EXERCISE BRIEF
Look through the data below for the line with "otherwise it is", and transcribe it exactly together with each line after it up to and including the line with "and a[7:0]. (R114) -/". Give nothing else.
MATERIAL SUPPLIED: Begin
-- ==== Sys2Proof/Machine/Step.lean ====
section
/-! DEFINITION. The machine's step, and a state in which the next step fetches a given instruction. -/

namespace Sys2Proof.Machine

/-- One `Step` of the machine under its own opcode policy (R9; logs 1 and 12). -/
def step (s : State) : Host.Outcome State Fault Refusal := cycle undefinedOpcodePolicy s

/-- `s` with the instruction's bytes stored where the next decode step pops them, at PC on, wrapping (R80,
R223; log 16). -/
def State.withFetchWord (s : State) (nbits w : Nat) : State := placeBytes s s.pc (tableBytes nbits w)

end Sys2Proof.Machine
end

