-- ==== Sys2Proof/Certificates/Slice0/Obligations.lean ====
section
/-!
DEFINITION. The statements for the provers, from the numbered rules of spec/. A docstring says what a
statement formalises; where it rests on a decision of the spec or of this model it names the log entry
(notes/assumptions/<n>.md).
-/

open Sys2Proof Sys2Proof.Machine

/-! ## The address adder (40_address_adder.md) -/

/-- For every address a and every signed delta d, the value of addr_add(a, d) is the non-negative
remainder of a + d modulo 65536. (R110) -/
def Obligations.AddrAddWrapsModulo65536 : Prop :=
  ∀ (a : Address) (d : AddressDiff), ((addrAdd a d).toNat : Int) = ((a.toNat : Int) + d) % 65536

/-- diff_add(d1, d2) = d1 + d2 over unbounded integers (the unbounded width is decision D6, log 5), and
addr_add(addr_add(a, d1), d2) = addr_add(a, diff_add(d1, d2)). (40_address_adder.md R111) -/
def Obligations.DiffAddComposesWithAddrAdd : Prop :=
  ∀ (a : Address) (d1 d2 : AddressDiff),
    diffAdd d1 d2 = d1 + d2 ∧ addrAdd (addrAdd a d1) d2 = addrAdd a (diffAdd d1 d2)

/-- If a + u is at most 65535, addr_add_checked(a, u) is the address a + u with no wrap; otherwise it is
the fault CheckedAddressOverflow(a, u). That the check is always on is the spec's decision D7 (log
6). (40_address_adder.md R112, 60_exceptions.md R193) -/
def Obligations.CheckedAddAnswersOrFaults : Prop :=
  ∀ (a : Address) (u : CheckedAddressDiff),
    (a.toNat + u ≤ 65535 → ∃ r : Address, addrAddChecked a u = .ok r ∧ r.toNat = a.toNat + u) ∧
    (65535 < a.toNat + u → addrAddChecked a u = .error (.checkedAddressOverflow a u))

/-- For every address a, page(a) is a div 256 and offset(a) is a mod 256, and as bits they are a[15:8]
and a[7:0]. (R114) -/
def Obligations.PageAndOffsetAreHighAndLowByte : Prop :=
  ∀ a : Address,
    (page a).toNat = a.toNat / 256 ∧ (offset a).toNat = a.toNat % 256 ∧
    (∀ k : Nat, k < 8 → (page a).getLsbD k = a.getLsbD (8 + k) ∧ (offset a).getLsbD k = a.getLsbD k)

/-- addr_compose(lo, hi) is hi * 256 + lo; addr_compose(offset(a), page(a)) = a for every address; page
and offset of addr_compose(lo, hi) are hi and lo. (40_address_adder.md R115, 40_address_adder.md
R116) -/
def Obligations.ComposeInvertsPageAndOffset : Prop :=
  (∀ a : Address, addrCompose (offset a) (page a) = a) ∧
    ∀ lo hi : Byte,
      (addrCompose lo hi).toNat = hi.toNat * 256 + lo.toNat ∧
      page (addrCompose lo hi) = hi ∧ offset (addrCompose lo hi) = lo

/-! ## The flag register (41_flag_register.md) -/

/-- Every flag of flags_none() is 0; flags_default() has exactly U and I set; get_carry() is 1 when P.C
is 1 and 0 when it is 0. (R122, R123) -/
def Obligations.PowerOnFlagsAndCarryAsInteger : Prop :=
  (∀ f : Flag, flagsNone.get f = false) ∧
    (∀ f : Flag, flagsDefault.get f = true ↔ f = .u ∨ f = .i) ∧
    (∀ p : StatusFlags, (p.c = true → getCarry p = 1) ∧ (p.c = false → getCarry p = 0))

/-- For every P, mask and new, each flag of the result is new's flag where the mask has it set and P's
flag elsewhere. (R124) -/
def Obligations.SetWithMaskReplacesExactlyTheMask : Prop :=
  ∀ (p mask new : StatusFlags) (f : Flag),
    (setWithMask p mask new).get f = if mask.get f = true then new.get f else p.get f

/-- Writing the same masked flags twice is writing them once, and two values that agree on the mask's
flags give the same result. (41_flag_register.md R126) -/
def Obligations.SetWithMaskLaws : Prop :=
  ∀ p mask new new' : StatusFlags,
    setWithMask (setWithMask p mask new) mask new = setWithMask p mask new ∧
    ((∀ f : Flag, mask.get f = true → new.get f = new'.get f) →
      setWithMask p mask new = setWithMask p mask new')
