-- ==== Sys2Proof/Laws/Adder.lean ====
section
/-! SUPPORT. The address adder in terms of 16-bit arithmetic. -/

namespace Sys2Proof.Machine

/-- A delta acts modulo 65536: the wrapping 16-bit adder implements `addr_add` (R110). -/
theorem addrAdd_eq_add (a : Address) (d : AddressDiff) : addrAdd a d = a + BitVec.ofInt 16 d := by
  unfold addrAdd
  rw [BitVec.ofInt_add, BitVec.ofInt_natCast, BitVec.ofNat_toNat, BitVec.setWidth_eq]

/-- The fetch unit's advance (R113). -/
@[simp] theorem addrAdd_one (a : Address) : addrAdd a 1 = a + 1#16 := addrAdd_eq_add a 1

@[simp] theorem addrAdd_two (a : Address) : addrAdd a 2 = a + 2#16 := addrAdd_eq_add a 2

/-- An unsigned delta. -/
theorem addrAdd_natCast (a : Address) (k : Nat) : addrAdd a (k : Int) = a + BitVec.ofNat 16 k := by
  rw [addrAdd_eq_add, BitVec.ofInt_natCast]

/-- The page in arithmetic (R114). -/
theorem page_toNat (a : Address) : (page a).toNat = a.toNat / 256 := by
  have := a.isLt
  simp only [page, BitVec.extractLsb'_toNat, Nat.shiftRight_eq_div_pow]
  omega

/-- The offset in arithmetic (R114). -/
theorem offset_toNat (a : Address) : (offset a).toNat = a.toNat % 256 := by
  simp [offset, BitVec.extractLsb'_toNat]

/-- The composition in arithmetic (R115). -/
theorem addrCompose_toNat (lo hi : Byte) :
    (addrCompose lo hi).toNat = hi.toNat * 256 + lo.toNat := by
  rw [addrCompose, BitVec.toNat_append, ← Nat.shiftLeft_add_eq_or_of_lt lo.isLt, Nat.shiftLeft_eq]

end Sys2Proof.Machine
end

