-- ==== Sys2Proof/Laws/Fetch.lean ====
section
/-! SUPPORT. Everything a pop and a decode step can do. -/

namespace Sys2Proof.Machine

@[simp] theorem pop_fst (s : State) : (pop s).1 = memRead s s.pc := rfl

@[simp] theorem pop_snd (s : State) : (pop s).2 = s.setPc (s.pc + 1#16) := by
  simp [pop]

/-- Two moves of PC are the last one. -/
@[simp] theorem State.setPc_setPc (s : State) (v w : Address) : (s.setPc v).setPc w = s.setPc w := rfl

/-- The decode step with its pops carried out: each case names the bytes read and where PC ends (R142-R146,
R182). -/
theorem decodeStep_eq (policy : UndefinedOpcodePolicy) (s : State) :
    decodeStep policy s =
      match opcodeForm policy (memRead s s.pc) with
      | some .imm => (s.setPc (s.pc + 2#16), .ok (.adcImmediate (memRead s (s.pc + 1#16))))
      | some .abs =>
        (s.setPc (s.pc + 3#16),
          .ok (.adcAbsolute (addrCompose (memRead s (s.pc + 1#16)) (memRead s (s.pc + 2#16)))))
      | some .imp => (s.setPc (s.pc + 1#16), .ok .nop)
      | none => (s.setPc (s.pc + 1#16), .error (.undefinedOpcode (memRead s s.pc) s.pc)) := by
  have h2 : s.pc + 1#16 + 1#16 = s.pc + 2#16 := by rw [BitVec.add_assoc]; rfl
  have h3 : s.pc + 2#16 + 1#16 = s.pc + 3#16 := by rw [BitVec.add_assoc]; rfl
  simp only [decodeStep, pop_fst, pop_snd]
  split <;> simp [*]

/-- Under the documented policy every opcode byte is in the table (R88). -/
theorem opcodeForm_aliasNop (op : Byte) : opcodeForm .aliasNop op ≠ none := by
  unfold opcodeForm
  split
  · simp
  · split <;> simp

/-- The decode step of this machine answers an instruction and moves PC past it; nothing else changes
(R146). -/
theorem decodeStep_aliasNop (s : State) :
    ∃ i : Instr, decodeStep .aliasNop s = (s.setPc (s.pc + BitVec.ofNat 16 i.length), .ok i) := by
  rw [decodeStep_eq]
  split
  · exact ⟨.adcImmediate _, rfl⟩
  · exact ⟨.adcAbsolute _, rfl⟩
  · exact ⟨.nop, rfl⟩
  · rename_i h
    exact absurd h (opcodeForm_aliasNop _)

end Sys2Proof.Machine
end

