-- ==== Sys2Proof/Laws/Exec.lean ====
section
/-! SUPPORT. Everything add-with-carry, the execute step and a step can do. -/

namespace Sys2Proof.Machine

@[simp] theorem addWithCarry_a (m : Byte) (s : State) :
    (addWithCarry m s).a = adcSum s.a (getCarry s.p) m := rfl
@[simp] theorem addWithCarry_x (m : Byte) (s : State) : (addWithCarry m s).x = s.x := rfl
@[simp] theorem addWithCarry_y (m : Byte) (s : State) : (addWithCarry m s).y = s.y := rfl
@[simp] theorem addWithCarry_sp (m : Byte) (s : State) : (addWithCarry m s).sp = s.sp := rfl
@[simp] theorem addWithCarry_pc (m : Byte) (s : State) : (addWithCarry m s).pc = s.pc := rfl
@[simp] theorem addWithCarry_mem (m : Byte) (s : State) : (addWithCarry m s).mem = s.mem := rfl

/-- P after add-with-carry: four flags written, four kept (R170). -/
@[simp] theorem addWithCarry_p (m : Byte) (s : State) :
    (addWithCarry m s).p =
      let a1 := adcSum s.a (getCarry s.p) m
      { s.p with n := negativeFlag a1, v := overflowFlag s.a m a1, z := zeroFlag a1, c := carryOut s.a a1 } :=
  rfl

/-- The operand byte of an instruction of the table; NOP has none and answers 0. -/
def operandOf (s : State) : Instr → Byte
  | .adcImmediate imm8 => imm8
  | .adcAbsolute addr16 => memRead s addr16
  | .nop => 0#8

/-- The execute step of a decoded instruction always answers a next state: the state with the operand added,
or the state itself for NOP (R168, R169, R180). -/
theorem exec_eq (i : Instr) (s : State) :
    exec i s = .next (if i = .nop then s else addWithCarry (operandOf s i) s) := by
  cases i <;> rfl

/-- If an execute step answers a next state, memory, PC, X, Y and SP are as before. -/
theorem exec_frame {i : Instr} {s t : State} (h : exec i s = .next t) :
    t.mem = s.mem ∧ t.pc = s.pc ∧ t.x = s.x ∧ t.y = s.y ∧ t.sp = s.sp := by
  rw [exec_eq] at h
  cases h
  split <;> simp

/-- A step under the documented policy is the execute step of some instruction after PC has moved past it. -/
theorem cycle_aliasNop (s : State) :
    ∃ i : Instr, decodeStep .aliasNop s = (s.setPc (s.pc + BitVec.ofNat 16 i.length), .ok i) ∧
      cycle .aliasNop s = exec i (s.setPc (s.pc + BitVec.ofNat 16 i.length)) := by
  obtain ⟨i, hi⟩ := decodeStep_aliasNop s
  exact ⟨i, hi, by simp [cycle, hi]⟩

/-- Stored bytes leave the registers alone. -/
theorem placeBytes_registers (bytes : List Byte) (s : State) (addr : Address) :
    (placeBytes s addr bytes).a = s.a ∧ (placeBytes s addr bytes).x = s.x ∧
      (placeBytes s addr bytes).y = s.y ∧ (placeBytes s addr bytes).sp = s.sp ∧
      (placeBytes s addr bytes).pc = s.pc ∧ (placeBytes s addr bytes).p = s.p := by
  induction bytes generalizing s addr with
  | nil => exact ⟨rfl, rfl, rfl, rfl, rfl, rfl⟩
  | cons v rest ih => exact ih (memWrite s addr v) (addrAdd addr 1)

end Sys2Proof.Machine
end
MATERIAL SUPPLIED: End
EXPECTED OUTPUT
/-- If a + u is at most 65535, addr_add_checked(a, u) is the address a + u with no wrap; otherwise it is
the fault CheckedAddressOverflow(a, u). That the check is always on is the spec's decision D7 (log
6). (40_address_adder.md R112, 60_exceptions.md R193) -/
def Obligations.CheckedAddAnswersOrFaults : Prop :=
  ∀ (a : Address) (u : CheckedAddressDiff),
    (a.toNat + u ≤ 65535 → ∃ r : Address, addrAddChecked a u = .ok r ∧ r.toNat = a.toNat + u) ∧
    (65535 < a.toNat + u → addrAddChecked a u = .error (.checkedAddressOverflow a u))

/-- For every address a, page(a) is a div 256 and offset(a) is a mod 256, and as bits they are a[15:8]
and a[7:0]. (R114) -/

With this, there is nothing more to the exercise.